[DATASET ENTRIES]
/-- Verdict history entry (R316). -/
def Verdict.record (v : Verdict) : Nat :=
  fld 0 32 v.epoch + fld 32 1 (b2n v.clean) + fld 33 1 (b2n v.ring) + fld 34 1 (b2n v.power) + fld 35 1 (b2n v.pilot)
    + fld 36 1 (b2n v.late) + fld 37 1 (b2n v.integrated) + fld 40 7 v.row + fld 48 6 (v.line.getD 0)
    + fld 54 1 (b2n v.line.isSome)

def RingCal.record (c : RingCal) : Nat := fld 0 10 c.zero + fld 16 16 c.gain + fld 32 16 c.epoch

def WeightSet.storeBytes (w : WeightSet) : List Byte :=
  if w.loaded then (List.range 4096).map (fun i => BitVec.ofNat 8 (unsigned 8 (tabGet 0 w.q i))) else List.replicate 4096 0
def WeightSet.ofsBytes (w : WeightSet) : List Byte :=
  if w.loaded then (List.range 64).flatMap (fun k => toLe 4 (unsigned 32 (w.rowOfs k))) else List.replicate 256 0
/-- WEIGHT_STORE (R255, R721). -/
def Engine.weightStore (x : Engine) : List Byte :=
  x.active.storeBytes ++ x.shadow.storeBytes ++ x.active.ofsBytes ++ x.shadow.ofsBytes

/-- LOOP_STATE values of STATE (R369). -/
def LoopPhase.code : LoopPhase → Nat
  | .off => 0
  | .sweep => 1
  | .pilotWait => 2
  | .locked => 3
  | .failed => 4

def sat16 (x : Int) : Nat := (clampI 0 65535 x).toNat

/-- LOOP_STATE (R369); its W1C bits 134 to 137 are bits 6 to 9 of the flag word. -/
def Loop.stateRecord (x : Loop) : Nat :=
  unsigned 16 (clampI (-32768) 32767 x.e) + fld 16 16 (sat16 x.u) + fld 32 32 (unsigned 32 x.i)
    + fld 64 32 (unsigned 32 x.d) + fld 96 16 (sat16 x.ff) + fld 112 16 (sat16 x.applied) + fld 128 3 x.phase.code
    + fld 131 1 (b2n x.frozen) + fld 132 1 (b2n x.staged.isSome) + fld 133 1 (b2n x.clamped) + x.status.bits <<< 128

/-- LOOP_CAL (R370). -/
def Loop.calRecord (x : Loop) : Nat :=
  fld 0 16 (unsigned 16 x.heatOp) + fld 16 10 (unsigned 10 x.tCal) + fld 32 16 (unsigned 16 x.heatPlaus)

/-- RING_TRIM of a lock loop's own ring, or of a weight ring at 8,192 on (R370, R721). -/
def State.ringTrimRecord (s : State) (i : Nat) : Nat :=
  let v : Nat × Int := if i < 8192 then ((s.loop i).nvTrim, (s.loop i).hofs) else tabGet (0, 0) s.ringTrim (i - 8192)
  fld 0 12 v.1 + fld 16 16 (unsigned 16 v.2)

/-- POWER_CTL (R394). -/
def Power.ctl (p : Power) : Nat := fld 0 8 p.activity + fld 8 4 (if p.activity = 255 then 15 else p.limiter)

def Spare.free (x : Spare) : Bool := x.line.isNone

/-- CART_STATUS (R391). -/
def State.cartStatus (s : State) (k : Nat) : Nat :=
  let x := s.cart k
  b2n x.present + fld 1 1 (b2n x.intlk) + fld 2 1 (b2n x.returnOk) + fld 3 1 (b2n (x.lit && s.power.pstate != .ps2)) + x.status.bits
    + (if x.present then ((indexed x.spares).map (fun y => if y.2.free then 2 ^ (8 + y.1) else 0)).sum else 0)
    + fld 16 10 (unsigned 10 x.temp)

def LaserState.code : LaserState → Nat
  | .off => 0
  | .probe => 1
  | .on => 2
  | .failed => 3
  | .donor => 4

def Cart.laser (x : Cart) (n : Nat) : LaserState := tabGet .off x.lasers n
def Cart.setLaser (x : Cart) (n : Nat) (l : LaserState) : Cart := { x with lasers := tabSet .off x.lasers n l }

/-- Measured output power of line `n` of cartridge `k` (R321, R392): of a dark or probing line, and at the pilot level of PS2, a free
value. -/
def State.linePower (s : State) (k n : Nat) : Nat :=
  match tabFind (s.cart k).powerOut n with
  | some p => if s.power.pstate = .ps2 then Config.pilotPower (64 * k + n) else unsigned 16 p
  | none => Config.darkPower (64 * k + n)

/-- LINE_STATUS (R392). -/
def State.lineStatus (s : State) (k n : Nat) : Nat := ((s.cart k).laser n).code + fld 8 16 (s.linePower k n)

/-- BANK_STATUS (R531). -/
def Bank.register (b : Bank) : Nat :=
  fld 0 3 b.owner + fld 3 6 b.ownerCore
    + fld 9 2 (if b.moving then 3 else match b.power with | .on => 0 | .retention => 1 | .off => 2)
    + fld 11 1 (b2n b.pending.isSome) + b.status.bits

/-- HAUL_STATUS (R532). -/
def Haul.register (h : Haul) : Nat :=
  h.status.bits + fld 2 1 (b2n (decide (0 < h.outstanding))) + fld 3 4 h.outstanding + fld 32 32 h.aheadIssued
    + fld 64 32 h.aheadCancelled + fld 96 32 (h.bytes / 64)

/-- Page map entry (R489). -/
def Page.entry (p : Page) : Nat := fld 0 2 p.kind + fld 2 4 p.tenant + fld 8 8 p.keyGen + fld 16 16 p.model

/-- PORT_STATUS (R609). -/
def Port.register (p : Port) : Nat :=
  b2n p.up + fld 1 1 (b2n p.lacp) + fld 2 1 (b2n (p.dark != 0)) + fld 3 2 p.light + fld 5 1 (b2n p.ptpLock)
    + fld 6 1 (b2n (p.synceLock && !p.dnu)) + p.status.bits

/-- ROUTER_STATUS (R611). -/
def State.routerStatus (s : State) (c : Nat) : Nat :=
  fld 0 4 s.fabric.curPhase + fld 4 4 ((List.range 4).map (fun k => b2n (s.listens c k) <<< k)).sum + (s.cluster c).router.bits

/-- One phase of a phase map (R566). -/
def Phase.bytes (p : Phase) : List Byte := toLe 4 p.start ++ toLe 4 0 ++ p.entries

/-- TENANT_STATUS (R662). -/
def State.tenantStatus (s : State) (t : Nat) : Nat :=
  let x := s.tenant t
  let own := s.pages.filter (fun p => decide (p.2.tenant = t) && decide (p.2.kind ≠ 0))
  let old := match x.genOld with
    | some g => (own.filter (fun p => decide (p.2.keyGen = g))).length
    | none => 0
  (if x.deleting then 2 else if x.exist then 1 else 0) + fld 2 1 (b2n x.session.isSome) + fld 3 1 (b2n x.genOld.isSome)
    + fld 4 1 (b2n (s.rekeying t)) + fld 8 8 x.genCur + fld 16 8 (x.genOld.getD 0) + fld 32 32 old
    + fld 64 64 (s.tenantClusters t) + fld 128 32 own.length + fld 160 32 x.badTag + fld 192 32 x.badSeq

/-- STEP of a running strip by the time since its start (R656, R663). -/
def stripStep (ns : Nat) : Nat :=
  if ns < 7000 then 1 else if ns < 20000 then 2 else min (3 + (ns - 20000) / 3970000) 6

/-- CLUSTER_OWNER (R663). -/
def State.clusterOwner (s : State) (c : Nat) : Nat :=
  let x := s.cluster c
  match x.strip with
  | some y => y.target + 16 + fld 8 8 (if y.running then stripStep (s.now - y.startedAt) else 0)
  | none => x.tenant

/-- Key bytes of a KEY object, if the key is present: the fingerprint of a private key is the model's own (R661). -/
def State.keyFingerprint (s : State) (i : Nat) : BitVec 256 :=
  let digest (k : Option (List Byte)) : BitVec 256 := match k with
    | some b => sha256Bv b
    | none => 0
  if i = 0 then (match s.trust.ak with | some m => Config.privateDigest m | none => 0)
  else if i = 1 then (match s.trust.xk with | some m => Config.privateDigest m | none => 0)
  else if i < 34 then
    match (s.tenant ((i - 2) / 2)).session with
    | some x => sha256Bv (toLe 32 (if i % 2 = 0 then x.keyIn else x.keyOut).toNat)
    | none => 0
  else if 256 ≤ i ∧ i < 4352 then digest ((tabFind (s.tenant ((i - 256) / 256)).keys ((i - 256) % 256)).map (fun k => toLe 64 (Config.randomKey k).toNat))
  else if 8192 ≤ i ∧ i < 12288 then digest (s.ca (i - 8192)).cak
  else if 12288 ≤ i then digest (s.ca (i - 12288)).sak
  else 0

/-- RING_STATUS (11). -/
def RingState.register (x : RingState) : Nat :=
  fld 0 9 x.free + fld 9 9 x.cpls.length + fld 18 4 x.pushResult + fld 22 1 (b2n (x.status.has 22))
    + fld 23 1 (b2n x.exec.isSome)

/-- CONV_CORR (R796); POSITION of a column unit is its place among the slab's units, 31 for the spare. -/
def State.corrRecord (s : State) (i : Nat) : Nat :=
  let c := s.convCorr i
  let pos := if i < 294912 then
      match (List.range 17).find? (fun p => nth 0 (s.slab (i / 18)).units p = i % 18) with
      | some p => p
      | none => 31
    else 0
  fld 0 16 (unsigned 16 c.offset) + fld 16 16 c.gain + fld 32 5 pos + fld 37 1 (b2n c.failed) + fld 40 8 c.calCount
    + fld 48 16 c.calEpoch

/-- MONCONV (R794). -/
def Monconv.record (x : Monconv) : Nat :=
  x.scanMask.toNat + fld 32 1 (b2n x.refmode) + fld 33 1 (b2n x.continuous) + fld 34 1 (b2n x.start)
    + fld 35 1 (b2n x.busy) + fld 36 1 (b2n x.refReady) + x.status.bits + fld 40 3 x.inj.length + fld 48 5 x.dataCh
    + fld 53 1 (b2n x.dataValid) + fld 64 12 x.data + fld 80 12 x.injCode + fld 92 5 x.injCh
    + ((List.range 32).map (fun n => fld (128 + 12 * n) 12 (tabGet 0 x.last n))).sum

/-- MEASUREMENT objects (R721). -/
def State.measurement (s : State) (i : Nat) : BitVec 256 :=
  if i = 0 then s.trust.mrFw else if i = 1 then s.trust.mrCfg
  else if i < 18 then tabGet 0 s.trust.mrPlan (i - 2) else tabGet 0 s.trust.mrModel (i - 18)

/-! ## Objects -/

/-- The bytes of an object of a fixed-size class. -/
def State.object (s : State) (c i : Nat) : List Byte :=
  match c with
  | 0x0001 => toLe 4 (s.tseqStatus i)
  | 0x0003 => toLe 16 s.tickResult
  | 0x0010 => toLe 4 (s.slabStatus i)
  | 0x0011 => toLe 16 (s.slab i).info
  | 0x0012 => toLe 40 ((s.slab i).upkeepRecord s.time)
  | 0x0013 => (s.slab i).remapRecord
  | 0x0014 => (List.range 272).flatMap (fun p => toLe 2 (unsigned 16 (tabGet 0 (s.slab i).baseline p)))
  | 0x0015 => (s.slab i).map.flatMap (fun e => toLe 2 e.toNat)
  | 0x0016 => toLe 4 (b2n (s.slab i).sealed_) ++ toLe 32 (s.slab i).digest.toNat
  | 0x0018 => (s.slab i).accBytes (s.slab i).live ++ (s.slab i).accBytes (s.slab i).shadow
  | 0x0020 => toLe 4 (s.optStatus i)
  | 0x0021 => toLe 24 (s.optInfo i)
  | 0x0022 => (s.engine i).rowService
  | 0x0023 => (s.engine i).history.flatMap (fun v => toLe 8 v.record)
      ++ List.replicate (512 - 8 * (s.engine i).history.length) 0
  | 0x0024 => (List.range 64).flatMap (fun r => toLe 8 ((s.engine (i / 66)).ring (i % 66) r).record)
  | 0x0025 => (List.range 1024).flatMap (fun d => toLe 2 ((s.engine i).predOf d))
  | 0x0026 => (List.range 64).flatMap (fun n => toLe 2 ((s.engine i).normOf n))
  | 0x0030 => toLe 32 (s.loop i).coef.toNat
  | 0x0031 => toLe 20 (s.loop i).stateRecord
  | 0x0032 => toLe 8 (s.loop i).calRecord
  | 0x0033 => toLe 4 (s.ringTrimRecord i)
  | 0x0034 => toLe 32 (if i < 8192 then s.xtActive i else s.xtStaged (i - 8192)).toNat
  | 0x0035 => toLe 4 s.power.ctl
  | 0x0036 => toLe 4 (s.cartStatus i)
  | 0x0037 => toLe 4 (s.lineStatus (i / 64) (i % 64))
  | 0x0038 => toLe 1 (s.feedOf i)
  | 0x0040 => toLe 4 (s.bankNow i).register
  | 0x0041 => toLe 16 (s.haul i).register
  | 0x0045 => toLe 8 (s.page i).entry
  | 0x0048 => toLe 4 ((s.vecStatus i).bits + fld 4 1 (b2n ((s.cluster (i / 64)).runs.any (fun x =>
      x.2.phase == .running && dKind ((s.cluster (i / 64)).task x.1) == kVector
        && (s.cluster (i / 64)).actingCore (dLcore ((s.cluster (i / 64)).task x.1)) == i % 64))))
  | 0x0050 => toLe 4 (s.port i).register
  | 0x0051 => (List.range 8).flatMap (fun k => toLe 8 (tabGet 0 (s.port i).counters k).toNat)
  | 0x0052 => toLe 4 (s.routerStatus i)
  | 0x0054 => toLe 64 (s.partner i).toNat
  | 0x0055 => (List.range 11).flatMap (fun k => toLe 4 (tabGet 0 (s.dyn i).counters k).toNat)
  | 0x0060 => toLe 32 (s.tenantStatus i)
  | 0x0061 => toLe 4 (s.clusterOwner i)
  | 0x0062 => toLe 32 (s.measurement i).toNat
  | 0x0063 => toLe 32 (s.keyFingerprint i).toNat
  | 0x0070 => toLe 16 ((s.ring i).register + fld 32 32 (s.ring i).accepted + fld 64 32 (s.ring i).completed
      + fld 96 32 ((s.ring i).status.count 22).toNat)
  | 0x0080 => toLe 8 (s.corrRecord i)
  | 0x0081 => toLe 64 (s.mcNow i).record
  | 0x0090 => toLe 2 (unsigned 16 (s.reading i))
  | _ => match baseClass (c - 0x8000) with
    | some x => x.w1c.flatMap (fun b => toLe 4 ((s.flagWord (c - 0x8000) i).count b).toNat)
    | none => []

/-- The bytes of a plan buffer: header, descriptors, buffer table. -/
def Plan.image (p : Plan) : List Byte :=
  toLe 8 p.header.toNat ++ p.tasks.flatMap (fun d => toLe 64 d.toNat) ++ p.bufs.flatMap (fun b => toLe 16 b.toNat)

[WORK ITEM]
Give back precisely the lines above that start at the line containing "def State.corrRecord (s" and end at the line containing "((s.engine i).predOf d))", inclusive. No other lines belong in the output.

[OUTPUT FOR THIS EXERCISE]
def State.corrRecord (s : State) (i : Nat) : Nat :=
  let c := s.convCorr i
  let pos := if i < 294912 then
      match (List.range 17).find? (fun p => nth 0 (s.slab (i / 18)).units p = i % 18) with
      | some p => p
      | none => 31
    else 0
  fld 0 16 (unsigned 16 c.offset) + fld 16 16 c.gain + fld 32 5 pos + fld 37 1 (b2n c.failed) + fld 40 8 c.calCount
    + fld 48 16 c.calEpoch

/-- MONCONV (R794). -/
def Monconv.record (x : Monconv) : Nat :=
  x.scanMask.toNat + fld 32 1 (b2n x.refmode) + fld 33 1 (b2n x.continuous) + fld 34 1 (b2n x.start)
    + fld 35 1 (b2n x.busy) + fld 36 1 (b2n x.refReady) + x.status.bits + fld 40 3 x.inj.length + fld 48 5 x.dataCh
    + fld 53 1 (b2n x.dataValid) + fld 64 12 x.data + fld 80 12 x.injCode + fld 92 5 x.injCh
    + ((List.range 32).map (fun n => fld (128 + 12 * n) 12 (tabGet 0 x.last n))).sum

/-- MEASUREMENT objects (R721). -/
def State.measurement (s : State) (i : Nat) : BitVec 256 :=
  if i = 0 then s.trust.mrFw else if i = 1 then s.trust.mrCfg
  else if i < 18 then tabGet 0 s.trust.mrPlan (i - 2) else tabGet 0 s.trust.mrModel (i - 18)

/-! ## Objects -/

/-- The bytes of an object of a fixed-size class. -/
def State.object (s : State) (c i : Nat) : List Byte :=
  match c with
  | 0x0001 => toLe 4 (s.tseqStatus i)
  | 0x0003 => toLe 16 s.tickResult
  | 0x0010 => toLe 4 (s.slabStatus i)
  | 0x0011 => toLe 16 (s.slab i).info
  | 0x0012 => toLe 40 ((s.slab i).upkeepRecord s.time)
  | 0x0013 => (s.slab i).remapRecord
  | 0x0014 => (List.range 272).flatMap (fun p => toLe 2 (unsigned 16 (tabGet 0 (s.slab i).baseline p)))
  | 0x0015 => (s.slab i).map.flatMap (fun e => toLe 2 e.toNat)
  | 0x0016 => toLe 4 (b2n (s.slab i).sealed_) ++ toLe 32 (s.slab i).digest.toNat
  | 0x0018 => (s.slab i).accBytes (s.slab i).live ++ (s.slab i).accBytes (s.slab i).shadow
  | 0x0020 => toLe 4 (s.optStatus i)
  | 0x0021 => toLe 24 (s.optInfo i)
  | 0x0022 => (s.engine i).rowService
  | 0x0023 => (s.engine i).history.flatMap (fun v => toLe 8 v.record)
      ++ List.replicate (512 - 8 * (s.engine i).history.length) 0
  | 0x0024 => (List.range 64).flatMap (fun r => toLe 8 ((s.engine (i / 66)).ring (i % 66) r).record)
  | 0x0025 => (List.range 1024).flatMap (fun d => toLe 2 ((s.engine i).predOf d))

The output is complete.